## WHAT THE TASK REQUIRES:
Return the following from the records below: each line, word for word, starting with the line that contains "let whole := if" and going on through the line that contains "14 R397). -/", with nothing outside that range.

## GIVEN ENTRIES:

-- Opening Marker --

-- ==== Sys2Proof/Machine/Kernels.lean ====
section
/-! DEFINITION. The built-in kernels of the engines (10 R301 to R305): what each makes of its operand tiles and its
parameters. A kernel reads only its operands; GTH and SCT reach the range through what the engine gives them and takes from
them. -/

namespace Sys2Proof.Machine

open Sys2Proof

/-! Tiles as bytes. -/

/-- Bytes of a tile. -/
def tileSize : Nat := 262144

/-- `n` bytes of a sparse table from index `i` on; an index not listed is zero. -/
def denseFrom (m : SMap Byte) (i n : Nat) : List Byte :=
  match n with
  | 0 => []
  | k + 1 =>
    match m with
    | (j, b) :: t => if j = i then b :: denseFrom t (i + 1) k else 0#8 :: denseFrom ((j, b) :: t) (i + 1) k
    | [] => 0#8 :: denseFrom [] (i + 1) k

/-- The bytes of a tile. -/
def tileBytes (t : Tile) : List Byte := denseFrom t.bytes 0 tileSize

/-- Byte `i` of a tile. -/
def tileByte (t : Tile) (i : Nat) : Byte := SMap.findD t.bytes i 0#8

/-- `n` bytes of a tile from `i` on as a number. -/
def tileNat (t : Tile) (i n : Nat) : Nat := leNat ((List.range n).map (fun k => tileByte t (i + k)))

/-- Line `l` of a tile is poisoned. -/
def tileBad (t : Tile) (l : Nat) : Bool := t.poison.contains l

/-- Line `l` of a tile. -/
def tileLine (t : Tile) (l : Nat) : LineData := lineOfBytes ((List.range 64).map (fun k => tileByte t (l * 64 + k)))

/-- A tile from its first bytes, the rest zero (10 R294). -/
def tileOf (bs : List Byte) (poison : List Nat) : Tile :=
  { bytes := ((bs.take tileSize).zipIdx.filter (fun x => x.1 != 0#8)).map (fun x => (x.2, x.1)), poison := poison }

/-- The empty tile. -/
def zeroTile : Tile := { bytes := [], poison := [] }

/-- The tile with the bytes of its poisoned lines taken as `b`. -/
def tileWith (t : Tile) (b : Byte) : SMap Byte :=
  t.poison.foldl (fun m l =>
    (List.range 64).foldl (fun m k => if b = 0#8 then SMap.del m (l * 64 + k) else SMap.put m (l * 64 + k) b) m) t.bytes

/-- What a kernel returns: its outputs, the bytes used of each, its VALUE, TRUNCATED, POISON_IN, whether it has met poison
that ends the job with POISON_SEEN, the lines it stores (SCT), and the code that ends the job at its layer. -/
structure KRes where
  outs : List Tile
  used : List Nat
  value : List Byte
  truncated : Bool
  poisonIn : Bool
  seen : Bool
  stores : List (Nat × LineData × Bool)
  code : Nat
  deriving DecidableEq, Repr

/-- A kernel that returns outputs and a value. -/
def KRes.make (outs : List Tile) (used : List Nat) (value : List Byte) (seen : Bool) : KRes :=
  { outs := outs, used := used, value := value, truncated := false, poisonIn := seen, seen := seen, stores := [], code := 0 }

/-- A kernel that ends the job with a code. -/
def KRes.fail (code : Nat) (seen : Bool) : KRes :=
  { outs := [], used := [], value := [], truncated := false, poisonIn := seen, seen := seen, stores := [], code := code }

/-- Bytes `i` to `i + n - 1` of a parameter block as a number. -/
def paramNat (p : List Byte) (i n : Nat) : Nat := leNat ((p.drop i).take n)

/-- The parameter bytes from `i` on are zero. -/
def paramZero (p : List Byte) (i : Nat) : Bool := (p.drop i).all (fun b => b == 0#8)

-- Closing Marker --
-- Opening Marker --

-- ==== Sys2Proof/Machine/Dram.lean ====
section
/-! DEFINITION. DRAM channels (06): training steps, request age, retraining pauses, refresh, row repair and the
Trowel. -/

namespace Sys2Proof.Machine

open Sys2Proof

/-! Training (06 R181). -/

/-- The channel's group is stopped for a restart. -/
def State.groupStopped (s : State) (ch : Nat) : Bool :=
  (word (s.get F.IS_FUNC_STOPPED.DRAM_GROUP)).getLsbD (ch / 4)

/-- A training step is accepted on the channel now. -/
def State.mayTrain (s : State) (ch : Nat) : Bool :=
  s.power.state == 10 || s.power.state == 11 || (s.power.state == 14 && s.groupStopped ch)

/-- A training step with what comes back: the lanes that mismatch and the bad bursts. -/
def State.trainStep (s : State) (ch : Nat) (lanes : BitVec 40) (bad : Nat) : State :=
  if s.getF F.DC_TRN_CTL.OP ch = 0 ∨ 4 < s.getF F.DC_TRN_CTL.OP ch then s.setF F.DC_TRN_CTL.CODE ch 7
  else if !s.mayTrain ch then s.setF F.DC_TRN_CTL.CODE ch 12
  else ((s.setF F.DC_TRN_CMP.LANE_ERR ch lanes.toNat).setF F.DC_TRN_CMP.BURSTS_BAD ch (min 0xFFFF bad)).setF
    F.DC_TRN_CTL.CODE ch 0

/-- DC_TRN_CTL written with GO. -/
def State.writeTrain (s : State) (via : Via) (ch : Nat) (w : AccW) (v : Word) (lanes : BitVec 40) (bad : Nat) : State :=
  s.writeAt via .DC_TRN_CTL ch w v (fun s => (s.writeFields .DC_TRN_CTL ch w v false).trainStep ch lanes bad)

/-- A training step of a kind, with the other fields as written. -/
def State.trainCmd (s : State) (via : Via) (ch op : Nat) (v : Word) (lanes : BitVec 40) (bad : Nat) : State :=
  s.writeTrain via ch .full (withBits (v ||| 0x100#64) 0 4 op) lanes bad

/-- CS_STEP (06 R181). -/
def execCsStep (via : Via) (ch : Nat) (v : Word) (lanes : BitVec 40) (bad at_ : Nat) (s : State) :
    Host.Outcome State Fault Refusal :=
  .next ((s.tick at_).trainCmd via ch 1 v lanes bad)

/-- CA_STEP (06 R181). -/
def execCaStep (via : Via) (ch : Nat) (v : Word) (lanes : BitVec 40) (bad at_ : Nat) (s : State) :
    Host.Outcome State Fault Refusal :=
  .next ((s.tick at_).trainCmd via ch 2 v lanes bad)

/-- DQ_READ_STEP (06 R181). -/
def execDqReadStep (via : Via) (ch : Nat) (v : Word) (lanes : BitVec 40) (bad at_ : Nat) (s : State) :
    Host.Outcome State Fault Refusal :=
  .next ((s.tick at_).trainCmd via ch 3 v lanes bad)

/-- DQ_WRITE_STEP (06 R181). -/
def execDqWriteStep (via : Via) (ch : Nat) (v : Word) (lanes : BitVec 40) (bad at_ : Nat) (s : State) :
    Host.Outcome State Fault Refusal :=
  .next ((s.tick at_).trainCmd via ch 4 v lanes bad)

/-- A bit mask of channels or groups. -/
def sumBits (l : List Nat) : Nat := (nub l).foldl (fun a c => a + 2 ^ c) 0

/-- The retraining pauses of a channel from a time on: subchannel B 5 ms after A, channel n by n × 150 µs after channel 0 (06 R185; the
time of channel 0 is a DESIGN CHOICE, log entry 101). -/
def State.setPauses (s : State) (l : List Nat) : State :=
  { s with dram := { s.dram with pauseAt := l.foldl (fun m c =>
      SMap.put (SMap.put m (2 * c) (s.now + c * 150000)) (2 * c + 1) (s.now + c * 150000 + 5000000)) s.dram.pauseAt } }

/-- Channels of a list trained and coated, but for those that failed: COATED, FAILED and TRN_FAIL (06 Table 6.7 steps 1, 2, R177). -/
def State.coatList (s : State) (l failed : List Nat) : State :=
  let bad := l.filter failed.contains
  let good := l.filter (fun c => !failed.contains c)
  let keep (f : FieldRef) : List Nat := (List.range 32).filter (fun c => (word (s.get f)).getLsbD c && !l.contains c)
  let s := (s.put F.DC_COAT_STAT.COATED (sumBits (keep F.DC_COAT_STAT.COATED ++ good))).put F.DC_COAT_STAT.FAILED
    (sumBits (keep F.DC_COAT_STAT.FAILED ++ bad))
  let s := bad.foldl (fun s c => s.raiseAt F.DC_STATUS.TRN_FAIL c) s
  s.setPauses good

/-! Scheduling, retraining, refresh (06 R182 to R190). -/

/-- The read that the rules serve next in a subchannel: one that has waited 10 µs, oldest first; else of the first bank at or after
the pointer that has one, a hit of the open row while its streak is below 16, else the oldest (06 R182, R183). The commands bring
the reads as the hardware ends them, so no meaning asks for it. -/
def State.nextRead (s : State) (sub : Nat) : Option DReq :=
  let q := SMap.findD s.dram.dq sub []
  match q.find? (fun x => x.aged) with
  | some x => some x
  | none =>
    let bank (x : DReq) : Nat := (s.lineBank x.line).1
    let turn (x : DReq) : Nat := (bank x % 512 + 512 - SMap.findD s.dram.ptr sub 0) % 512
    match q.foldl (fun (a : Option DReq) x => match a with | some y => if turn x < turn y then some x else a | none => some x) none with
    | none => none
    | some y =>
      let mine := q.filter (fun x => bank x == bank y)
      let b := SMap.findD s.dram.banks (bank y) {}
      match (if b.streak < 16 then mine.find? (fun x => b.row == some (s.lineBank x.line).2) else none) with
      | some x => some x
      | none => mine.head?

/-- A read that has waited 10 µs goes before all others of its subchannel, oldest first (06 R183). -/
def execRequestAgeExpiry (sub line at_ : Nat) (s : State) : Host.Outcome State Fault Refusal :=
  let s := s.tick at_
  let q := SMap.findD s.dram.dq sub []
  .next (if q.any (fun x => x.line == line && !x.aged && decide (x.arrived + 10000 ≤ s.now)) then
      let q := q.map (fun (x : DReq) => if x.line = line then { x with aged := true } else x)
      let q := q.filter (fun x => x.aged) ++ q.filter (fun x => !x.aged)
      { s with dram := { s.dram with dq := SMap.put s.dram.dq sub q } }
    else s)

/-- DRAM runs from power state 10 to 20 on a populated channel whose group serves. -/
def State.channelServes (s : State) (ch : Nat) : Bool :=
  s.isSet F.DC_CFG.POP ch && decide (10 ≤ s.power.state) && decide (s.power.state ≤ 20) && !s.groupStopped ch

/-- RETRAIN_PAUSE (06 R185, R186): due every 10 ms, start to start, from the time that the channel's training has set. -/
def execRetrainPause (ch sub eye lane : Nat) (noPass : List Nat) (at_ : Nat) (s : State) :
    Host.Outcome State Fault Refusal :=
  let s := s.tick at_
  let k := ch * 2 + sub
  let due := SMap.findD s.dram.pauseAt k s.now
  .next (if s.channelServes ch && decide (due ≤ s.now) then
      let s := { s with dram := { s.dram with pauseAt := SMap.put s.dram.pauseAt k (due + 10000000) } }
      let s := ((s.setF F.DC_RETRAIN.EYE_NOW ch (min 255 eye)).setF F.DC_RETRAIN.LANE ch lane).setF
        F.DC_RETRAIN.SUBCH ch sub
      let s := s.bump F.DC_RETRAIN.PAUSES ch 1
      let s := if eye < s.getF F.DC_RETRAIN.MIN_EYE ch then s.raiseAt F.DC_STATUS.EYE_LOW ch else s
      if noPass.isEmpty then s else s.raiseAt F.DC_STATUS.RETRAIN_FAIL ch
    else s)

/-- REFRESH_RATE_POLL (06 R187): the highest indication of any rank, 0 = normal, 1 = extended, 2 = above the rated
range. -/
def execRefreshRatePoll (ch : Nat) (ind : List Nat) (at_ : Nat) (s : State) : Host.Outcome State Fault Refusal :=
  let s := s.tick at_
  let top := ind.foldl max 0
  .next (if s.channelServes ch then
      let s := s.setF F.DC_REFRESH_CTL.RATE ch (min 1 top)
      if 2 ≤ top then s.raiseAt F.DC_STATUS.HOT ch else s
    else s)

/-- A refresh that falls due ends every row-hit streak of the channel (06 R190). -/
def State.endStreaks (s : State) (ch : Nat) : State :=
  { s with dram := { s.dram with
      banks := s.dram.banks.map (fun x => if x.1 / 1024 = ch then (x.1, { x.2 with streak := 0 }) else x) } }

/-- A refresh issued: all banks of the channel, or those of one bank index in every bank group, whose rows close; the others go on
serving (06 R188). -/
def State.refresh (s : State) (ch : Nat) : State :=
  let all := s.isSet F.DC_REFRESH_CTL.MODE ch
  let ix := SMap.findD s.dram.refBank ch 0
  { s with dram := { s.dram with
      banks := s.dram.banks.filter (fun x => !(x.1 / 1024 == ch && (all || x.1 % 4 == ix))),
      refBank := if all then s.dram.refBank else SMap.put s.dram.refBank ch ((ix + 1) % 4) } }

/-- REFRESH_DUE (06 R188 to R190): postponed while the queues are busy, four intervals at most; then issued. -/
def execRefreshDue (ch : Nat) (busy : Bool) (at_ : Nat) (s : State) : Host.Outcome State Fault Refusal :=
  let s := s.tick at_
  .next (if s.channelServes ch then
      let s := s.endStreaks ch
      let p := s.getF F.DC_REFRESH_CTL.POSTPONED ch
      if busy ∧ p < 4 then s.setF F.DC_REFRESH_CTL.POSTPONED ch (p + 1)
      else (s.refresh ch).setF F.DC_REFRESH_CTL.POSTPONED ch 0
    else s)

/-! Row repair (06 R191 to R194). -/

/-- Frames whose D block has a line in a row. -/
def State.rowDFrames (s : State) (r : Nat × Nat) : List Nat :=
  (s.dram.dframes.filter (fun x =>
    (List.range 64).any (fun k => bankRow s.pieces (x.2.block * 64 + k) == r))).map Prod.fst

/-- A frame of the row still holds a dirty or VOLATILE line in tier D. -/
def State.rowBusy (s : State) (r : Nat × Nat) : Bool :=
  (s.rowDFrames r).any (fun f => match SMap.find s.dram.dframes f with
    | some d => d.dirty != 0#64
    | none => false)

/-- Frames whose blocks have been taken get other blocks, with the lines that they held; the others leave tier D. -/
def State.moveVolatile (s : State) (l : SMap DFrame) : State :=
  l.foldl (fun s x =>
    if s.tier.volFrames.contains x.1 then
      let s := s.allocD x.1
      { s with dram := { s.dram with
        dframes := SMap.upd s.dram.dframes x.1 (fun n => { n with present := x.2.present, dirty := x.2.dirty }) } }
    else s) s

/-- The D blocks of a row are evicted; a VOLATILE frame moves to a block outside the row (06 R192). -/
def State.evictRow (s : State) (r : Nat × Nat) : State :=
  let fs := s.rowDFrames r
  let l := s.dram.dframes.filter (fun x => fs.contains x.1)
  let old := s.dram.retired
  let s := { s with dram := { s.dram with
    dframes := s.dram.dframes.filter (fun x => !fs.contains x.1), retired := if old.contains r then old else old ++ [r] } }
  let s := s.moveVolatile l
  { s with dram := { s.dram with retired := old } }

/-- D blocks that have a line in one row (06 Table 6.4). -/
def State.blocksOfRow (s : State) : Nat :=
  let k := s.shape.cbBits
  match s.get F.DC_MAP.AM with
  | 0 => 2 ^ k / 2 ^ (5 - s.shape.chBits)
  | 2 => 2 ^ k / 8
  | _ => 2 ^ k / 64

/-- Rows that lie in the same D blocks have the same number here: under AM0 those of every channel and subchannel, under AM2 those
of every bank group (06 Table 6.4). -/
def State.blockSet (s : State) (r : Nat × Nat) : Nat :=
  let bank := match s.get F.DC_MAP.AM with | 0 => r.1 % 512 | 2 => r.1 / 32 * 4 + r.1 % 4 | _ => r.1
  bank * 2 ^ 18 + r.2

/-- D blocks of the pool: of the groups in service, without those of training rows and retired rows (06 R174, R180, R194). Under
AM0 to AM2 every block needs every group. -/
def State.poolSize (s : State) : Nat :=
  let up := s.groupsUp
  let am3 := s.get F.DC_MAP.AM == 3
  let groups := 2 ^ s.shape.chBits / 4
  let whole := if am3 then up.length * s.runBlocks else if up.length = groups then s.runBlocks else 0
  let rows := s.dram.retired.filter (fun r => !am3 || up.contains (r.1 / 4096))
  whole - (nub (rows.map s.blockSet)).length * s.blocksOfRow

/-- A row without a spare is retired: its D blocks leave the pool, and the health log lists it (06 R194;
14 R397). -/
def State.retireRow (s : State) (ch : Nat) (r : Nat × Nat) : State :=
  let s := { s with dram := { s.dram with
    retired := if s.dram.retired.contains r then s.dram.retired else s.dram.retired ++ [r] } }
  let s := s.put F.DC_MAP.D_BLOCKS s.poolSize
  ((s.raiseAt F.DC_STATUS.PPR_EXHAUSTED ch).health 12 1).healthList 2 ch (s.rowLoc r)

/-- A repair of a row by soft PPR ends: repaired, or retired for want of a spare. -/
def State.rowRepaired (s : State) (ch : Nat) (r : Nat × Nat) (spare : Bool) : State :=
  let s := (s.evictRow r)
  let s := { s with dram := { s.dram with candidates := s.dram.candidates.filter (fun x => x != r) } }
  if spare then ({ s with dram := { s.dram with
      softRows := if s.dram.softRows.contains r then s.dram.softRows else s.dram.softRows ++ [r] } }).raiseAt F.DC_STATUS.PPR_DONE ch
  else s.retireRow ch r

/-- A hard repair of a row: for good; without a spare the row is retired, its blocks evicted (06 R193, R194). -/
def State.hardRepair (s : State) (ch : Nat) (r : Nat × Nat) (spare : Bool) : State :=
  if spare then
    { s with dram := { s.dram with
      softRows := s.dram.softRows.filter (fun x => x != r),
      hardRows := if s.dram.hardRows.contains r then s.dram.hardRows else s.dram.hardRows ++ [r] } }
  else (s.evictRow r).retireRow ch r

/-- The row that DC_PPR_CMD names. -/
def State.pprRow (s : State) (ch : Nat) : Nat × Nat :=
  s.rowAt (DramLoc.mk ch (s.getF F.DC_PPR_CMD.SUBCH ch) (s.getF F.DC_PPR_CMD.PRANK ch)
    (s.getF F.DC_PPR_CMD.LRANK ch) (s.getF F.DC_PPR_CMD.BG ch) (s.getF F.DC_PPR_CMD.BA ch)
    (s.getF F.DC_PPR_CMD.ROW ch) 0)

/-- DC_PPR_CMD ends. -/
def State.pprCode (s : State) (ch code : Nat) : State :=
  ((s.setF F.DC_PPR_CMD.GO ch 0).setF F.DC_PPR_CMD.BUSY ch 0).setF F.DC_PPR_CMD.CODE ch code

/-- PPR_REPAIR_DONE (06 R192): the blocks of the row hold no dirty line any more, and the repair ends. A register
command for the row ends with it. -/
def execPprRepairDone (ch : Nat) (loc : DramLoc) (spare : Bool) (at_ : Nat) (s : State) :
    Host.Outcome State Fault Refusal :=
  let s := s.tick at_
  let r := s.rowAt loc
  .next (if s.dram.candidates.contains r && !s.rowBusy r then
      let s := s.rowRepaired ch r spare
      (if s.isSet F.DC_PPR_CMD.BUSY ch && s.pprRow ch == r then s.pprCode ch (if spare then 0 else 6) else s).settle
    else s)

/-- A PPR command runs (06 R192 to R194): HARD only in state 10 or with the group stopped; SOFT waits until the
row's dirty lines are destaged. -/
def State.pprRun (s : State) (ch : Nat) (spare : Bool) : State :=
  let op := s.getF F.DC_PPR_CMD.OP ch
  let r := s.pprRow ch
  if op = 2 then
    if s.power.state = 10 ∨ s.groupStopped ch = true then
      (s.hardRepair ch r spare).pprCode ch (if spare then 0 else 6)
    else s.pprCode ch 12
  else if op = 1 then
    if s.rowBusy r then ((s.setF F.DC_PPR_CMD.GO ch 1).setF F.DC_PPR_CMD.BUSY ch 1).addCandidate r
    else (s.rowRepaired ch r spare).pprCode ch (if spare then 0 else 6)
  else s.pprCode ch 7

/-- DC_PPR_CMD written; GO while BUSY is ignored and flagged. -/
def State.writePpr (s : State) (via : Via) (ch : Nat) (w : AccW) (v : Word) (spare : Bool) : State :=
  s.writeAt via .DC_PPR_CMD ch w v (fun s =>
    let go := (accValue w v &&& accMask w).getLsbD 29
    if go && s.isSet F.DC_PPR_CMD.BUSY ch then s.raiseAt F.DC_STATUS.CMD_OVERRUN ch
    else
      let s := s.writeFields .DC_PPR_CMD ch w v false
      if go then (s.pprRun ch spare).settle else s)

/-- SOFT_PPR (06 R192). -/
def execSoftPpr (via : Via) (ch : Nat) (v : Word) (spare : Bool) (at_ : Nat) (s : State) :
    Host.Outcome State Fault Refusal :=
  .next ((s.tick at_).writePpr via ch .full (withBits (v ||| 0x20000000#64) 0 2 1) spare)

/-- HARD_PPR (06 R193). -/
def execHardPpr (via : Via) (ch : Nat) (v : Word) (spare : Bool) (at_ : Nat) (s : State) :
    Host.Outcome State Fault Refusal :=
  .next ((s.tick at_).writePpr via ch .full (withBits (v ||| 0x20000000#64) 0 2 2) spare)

-- Closing Marker --

## EXERCISE OUTPUT:
  let whole := if am3 then up.length * s.runBlocks else if up.length = groups then s.runBlocks else 0
  let rows := s.dram.retired.filter (fun r => !am3 || up.contains (r.1 / 4096))
  whole - (nub (rows.map s.blockSet)).length * s.blocksOfRow

/-- A row without a spare is retired: its D blocks leave the pool, and the health log lists it (06 R194;
14 R397). -/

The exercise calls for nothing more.